Only the lines below from the one containing "x.typ < 5 →" to the one containing "t.recovery.maint = false ∧" should be repeated, both included and unchanged.

________________

/-- MAINT_MODE at 1 enters maintenance mode with the Postilion stopped and the persistent tasks of the direct queues begun, or
leaves a module that is in it as it is; at 0 it ends maintenance mode, and leaves a module not in it as it is. CG_RESET
resets the groups of its mask one after the other, each being on afterwards, or, while MAIN is off, leaves them off (R537). FW_WRITE
stages the LENGTH bytes of its data, those that a short value leaves out being 0 (R541); FW_INSTALL of a staged image writes it to the inactive
bank where it passes every check, and is DENIED, the inactive bank unchanged, where it fails one or no valid image is staged;
FW_ACTIVATE selects the inactive bank for a trial, and FW_CONFIRM makes the bank that runs on trial the active one, and is DENIED
where none does (R538). -/
def Obligations.FirmwareIsUpdatedOnTrial : Prop :=
  (∀ req value s, Accepted req 0x2D00 0x05 (leBytes 1 value) s → value % 256 = 1 → s.recovery.maint = false →
    ∃ t, exec (.maintMode req value) s = .next t ∧ EndedOk Ent.maintMode req s t ∧ t.recovery.maint = true ∧
      t.dispatch.postilionState = 0 ∧
      t = endCmd Ent.maintMode 0 0 (startPersistents { actionStart req 0x2D00 0x05 s with
        recovery := { s.recovery with maint := true, maintEnding := false },
        dispatch := { s.dispatch with postilionState := 0 } })) ∧
  (∀ req value s, Accepted req 0x2D00 0x05 (leBytes 1 value) s → value % 256 ≠ 1 → s.recovery.maint = false →
    ∃ t, exec (.maintMode req value) s = .next t ∧ EndedOk Ent.maintMode req s t ∧ t = { s with dict := t.dict }) ∧
  (∀ req mask s, Accepted req 0x6D00 0x01 (leBytes 2 mask) s →
    exec (.cgReset req mask) s = .next (endCmd Ent.cgReset 0 0
      ((setBits 16 (mask % 65536)).foldl (fun s g => resetGroup g s) (actionStart req 0x6D00 0x01 s)))) ∧
  (∀ req value s, Accepted req 0x2D00 0x06 value s →
    ∃ t, exec (.fwWrite req value) s = .next t ∧ EndedOk Ent.fwWrite req s t ∧
      t = { s with dict := t.dict, recovery := { s.recovery with
        staging := memWrite s.recovery.staging (leAt value 0 4) (slice value 8 (leAt value 4 4)) } } ∧
      (value.length = 8 + leAt value 4 4 →
        t.recovery.staging = memWrite s.recovery.staging (leAt value 0 4) (value.drop 8))) ∧
  (∀ req value s x, value < 2 ^ 32 → Accepted req 0x2D00 0x07 (leBytes 4 value) s → stagedImage value s = some x →
    x.typ < 5 → s.recovery.active < 2 → s.recovery.banks.length = 2 →
    ∃ t, exec (.fwInstall req value) s = .next t ∧
      (stagedFault x s = none → EndedOk Ent.fwInstall req s t ∧ bankImage (1 - s.recovery.active) x.typ t = some x.image ∧
        (∀ k, bankImage s.recovery.active k t = bankImage s.recovery.active k s)) ∧
      (stagedFault x s ≠ none → (cmdOf Ent.fwInstall t).state = 3 ∧ (cmdOf Ent.fwInstall t).status = stDenied ∧ (cmdOf Ent.fwInstall t).reason = erBadValue ∧
        t.recovery = s.recovery) ∧ t.recovery.active = s.recovery.active) ∧
  (∀ req value s, Accepted req 0x2D00 0x08 (leBytes 1 value) s →
    ∃ t, exec (.fwActivate req value) s = .next t ∧ EndedOk Ent.fwActivate req s t ∧
      t = { s with dict := t.dict, recovery := { s.recovery with next := 1 - s.recovery.active, trial := true, written := [] } }) ∧
  (∀ req value s, Accepted req 0x2D00 0x09 (leBytes 1 value) s → s.recovery.trial = true →
    s.recovery.running = s.recovery.next → s.recovery.running ≠ s.recovery.active →
    ∃ t, exec (.fwConfirm req value) s = .next t ∧ EndedOk Ent.fwConfirm req s t ∧
      t = { s with dict := t.dict, recovery := { s.recovery with active := s.recovery.running, trial := false } }) ∧
  (∀ req value s, Accepted req 0x2D00 0x05 (leBytes 1 value) s → value % 256 = 1 → s.recovery.maint = true →
    ∃ t, exec (.maintMode req value) s = .next t ∧ EndedOk Ent.maintMode req s t ∧ t = { s with dict := t.dict }) ∧
  (∀ req value s, Accepted req 0x2D00 0x05 (leBytes 1 value) s → value % 256 ≠ 1 → s.recovery.maint = true →
    ∃ t, exec (.maintMode req value) s = .next t ∧ EndedOk Ent.maintMode req s t ∧ t.recovery.maint = false ∧
      t = endCmd Ent.maintMode 0 0 (endMaintenance (actionStart req 0x2D00 0x05 s))) ∧
  (∀ cg s, (s.power.mainOn = false → resetGroup cg s = s) ∧
    (s.power.mainOn = true → cg < s.power.groups.length →
      ((resetGroup cg s).power.groups.getD cg GroupPower.reset).code = 0)) ∧
  (∀ (value : List Byte) i, i < leAt value 4 4 →
    (slice value 8 (leAt value 4 4))[i]? = some (value.getD (8 + i) 0)) ∧
  (∀ value : List Byte, (slice value 8 (leAt value 4 4)).length = leAt value 4 4) ∧
  (∀ req value s, value < 2 ^ 32 → Accepted req 0x2D00 0x07 (leBytes 4 value) s → stagedImage value s = none →
    ∃ t, exec (.fwInstall req value) s = .next t ∧ (cmdOf Ent.fwInstall t).state = 3 ∧
      (cmdOf Ent.fwInstall t).status = stDenied ∧ t.recovery = s.recovery) ∧
  (∀ req value s, Accepted req 0x2D00 0x09 (leBytes 1 value) s →
    s.recovery.trial = false ∨ s.recovery.running ≠ s.recovery.next ∨ s.recovery.running = s.recovery.active →
    ∃ t, exec (.fwConfirm req value) s = .next t ∧ (cmdOf Ent.fwConfirm t).state = 3 ∧
      (cmdOf Ent.fwConfirm t).status = stDenied ∧ t = { s with dict := t.dict })
end

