@[simp] theorem settleSeq_fix (peer seq : Nat) (s : State) : fixedPart (settleSeq peer seq s) = fixedPart s := by
  unfold settleSeq
  simp

@[simp] theorem fabStatus_fix (f : FabDesc) (status reason w2 : Nat) (s : State) :
    fixedPart (fabStatus f status reason w2 s) = fixedPart s := by
  unfold fabStatus
  simp

@[simp] theorem endFabDesc_fix (id status reason w2 : Nat) (s : State) :
    fixedPart (endFabDesc id status reason w2 s) = fixedPart s := by
  unfold endFabDesc
  (repeat' split) <;> simp

@[simp] theorem slotStall_fix (peer seq context tag opcode : Nat) (acc : Access) (m : MemCheck) (s : State) :
    fixedPart (slotStall peer seq context tag opcode acc m s) = fixedPart s := by
  unfold slotStall
  generalize (match m with
      | .absent p => if pageLost p s then none else some p
      | .hostHeld b => some (b / 4096)
      | _ => none) = waits
  dsimp only
  split
  · rfl
  · split <;> simp

@[simp] theorem serveStall_fix (peer seq : Nat) (acc : Access) (m : MemCheck) (s : State) :
    fixedPart (serveStall peer seq acc m s) = fixedPart s := by
  unfold serveStall
  simp

@[simp] theorem descStall_fix (f : FabDesc) (acc : Access) (m : MemCheck) (s : State) :
    fixedPart (descStall f acc m s) = fixedPart s := by
  unfold descStall
  simp

@[simp] theorem moduleRead_fix (unit inst tag opcode va n : Nat) (s : State) :
    fixedPart (moduleRead unit inst tag opcode va n s) = fixedPart s := by
  unfold moduleRead
  split <;> simp

@[simp] theorem slotFree_fix (peer seq : Nat) (s : State) : fixedPart (slotFree peer seq s) = fixedPart s := by
  unfold slotFree
  simp

@[simp] theorem localAtomic_fix (f : FabDesc) (s : State) : fixedPart (localAtomic f s) = fixedPart s := by
  unfold localAtomic
  simp only []
  (repeat' split) <;> simp

@[simp] theorem startAtomic_fix (f : FabDesc) (s : State) : fixedPart (startAtomic f s) = fixedPart s := by
  unfold startAtomic
  simp

@[simp] theorem sendGlobal_fix (dst g gseq subop : Nat) (data : List Byte) (s : State) :
    fixedPart (sendGlobal dst g gseq subop data s) = fixedPart s := by
  unfold sendGlobal
  simp

@[simp] theorem globalLand_fix (f : FabDesc) (data : List Byte) (s : State) :
    fixedPart (globalLand f data s) = fixedPart s := by
  unfold globalLand
  simp

@[simp] theorem completeGlobal_fix (f : FabDesc) (status reason bytes : Nat) (s : State) :
    fixedPart (completeGlobal f status reason bytes s) = fixedPart s := by
  unfold completeGlobal
  simp

@[simp] theorem releaseGlobal_fix (g gseq subop : Nat) (data : List Byte) (s : State) :
    fixedPart (releaseGlobal g gseq subop data s) = fixedPart s := by
  unfold releaseGlobal
  simp only []
  (repeat' split) <;> simp

@[simp] theorem tryGlobal_fix (g gseq : Nat) (s : State) : fixedPart (tryGlobal g gseq s) = fixedPart s := by
  unfold tryGlobal
  (repeat' split) <;> simp

@[simp] theorem startGlobal_fix (f : FabDesc) (s : State) : fixedPart (startGlobal f s) = fixedPart s := by
  unfold startGlobal
  simp

@[simp] theorem resumeFabDesc_fix (id : Nat) (s : State) :
    fixedPart (resumeFabDesc id s) = fixedPart s := by
  unfold resumeFabDesc
  (repeat' split) <;> simp

@[simp] theorem startFabDesc_fix (id : Nat) (s : State) : fixedPart (startFabDesc id s) = fixedPart s := by
  unfold startFabDesc
  (repeat' split) <;> simp

@[simp] theorem takeFabDesc_fix (core : Nat) (d : Desc) (org : Origin) (s : State) :
    fixedPart (takeFabDesc core d org s) = fixedPart s := by
  unfold takeFabDesc
  simp

@[simp] theorem ownerEmit_fix (peer : Option UdpPath) (record : List Byte) (s : State) :
    fixedPart (ownerEmit peer record s) = fixedPart s := by
  unfold ownerEmit
  (repeat' split) <;> simp

@[simp] theorem updOwner_fix (sid : Nat) (f : OwnerSession → OwnerSession) (s : State) :
    fixedPart (updOwner sid f s) = fixedPart s := by
  unfold updOwner
  simp

@[simp] theorem ownerSend_fix (sid kind : Nat) (payload : List Byte) (s : State) :
    fixedPart (ownerSend sid kind payload s) = fixedPart s := by
  unfold ownerSend
  (repeat' split) <;> simp

@[simp] theorem ownerCompletion_fix (queue count_ : Nat) (record : List Byte) (s : State) :
    fixedPart (ownerCompletion queue count_ record s) = fixedPart s := by
  unfold ownerCompletion
  (repeat' split) <;> simp

end Sys2Proof.Machine
end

________________

• Answer for this exercise:
    x.typ < 5 → s.recovery.active < 2 → s.recovery.banks.length = 2 →
    ∃ t, exec (.fwInstall req value) s = .next t ∧
      (stagedFault x s = none → EndedOk Ent.fwInstall req s t ∧ bankImage (1 - s.recovery.active) x.typ t = some x.image ∧
        (∀ k, bankImage s.recovery.active k t = bankImage s.recovery.active k s)) ∧
      (stagedFault x s ≠ none → (cmdOf Ent.fwInstall t).state = 3 ∧ (cmdOf Ent.fwInstall t).status = stDenied ∧ (cmdOf Ent.fwInstall t).reason = erBadValue ∧
        t.recovery = s.recovery) ∧ t.recovery.active = s.recovery.active) ∧
  (∀ req value s, Accepted req 0x2D00 0x08 (leBytes 1 value) s →
    ∃ t, exec (.fwActivate req value) s = .next t ∧ EndedOk Ent.fwActivate req s t ∧
      t = { s with dict := t.dict, recovery := { s.recovery with next := 1 - s.recovery.active, trial := true, written := [] } }) ∧
  (∀ req value s, Accepted req 0x2D00 0x09 (leBytes 1 value) s → s.recovery.trial = true →
    s.recovery.running = s.recovery.next → s.recovery.running ≠ s.recovery.active →
    ∃ t, exec (.fwConfirm req value) s = .next t ∧ EndedOk Ent.fwConfirm req s t ∧
      t = { s with dict := t.dict, recovery := { s.recovery with active := s.recovery.running, trial := false } }) ∧
  (∀ req value s, Accepted req 0x2D00 0x05 (leBytes 1 value) s → value % 256 = 1 → s.recovery.maint = true →
    ∃ t, exec (.maintMode req value) s = .next t ∧ EndedOk Ent.maintMode req s t ∧ t = { s with dict := t.dict }) ∧
  (∀ req value s, Accepted req 0x2D00 0x05 (leBytes 1 value) s → value % 256 ≠ 1 → s.recovery.maint = true →
    ∃ t, exec (.maintMode req value) s = .next t ∧ EndedOk Ent.maintMode req s t ∧ t.recovery.maint = false ∧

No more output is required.